我正在尝试使用R中的列表作为计算篮球队胜率的词典。基本上,对于每次胜利,我想增加适当的字典数量,并且对于每个游戏,我想增加适当的字典数量。不知何故,我得到的答案似乎合理但是不正确,我无法弄清楚为什么程序在逻辑上不能给出预期的输出。任何建议或提示将不胜感激。我正在使用的代码如下:
games <- read.csv(game_pathname, header = FALSE)

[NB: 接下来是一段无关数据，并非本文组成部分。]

/-! ## popHost -/

@[simp] theorem State.popHost_dev (s : State) : s.popHost.dev = s.dev := rfl
@[simp] theorem State.popHost_abuf (s : State) : s.popHost.abuf = s.abuf := rfl
@[simp] theorem State.popHost_dbuf (s : State) : s.popHost.dbuf = s.dbuf := rfl
@[simp] theorem State.popHost_lst (s : State) : s.popHost.lst = s.lst := rfl
@[simp] theorem State.popHost_ph (s : State) : s.popHost.ph = s.ph := rfl
@[simp] theorem State.popHost_att (s : State) : s.popHost.att = s.att := rfl
@[simp] theorem State.popHost_cbh (s : State) : s.popHost.cbh = s.cbh := rfl
@[simp] theorem State.popHost_nah (s : State) : s.popHost.nah = s.nah := rfl
@[simp] theorem State.popHost_bsy (s : State) : s.popHost.bsy = s.bsy := rfl
@[simp] theorem State.popHost_opc (s : State) : s.popHost.opc = s.opc := rfl
@[simp] theorem State.popHost_mem (s : State) : s.popHost.mem = s.mem := rfl
@[simp] theorem State.popHost_armed (s : State) : s.popHost.armed = s.armed := rfl
@[simp] theorem State.popHost_deposited (s : State) : s.popHost.deposited = s.deposited := rfl
@[simp] theorem State.popHost_host (s : State) : s.popHost.host = s.host.tail := rfl
@[simp] theorem State.popHost_env (s : State) : s.popHost.env = s.env := rfl
@[simp] theorem State.popHost_res (s : State) : s.popHost.res = s.res := rfl
@[simp] theorem State.popHost_port (s : State) : s.popHost.port = s.port := rfl
@[simp] theorem State.popHost_draws (s : State) : s.popHost.draws = s.draws := rfl

/-! ## finishWith -/

@[simp] theorem State.finishWith_dev (r : Result) (s : State) : (s.finishWith r).dev = s.dev := rfl
@[simp] theorem State.finishWith_abuf (r : Result) (s : State) : (s.finishWith r).abuf = s.abuf := rfl
@[simp] theorem State.finishWith_dbuf (r : Result) (s : State) : (s.finishWith r).dbuf = s.dbuf := rfl
@[simp] theorem State.finishWith_lst (r : Result) (s : State) : (s.finishWith r).lst = s.lst := rfl
@[simp] theorem State.finishWith_ph (r : Result) (s : State) : (s.finishWith r).ph = s.ph := rfl
@[simp] theorem State.finishWith_att (r : Result) (s : State) : (s.finishWith r).att = s.att := rfl
@[simp] theorem State.finishWith_cbh (r : Result) (s : State) : (s.finishWith r).cbh = s.cbh := rfl
@[simp] theorem State.finishWith_nah (r : Result) (s : State) : (s.finishWith r).nah = s.nah := rfl
@[simp] theorem State.finishWith_bsy (r : Result) (s : State) : (s.finishWith r).bsy = false := rfl
@[simp] theorem State.finishWith_opc (r : Result) (s : State) : (s.finishWith r).opc = s.opc := rfl
@[simp] theorem State.finishWith_mem (r : Result) (s : State) : (s.finishWith r).mem = s.mem := rfl
@[simp] theorem State.finishWith_armed (r : Result) (s : State) : (s.finishWith r).armed = s.armed := rfl
@[simp] theorem State.finishWith_deposited (r : Result) (s : State) : (s.finishWith r).deposited = s.deposited := rfl
@[simp] theorem State.finishWith_host (r : Result) (s : State) : (s.finishWith r).host = s.host := rfl
@[simp] theorem State.finishWith_env (r : Result) (s : State) : (s.finishWith r).env = s.env := rfl
@[simp] theorem State.finishWith_res (r : Result) (s : State) : (s.finishWith r).res = some r := rfl
@[simp] theorem State.finishWith_port (r : Result) (s : State) : (s.finishWith r).port = [] := rfl
@[simp] theorem State.finishWith_draws (r : Result) (s : State) : (s.finishWith r).draws = s.draws := rfl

names(games) <- c("GameDate", "DateCount", "HomeID", "AwayID", "HomePts", "AwayPts", "HomeAbbr", "AwayAbbre", "HomeName", "AwayName")
wins = list()
total = list()
for (team in unique(games$HomeName)) {
wins[team] <- 0
total[team] <- 0
}
for (i in 1:nrow(games)) {
if (games$HomePts[i] > games$AwayPts[i]) {
wins[games$HomeName[i]] <- wins[[games$HomeName[i]]] + 1
} else {
wins[games$AwayName[i]] <- wins[[games$AwayName[i]]] + 1
}
total[games$HomeName[i]] <- total[[games$HomeName[i]]] + 1
total[games$AwayName[i]] <- total[[games$AwayName[i]]] + 1
}
for (team in unique(games$HomeName)) {
print(paste(team, wins[[team]] / total[[team]]))
}
答案 0 :(得分:0)
当我查看代码并通过创建玩具示例时,该算法没有问题。在下面的模拟中,我使用了三支球队,其中一支完全放松,另一支球队盈亏平衡,第三支是冠军。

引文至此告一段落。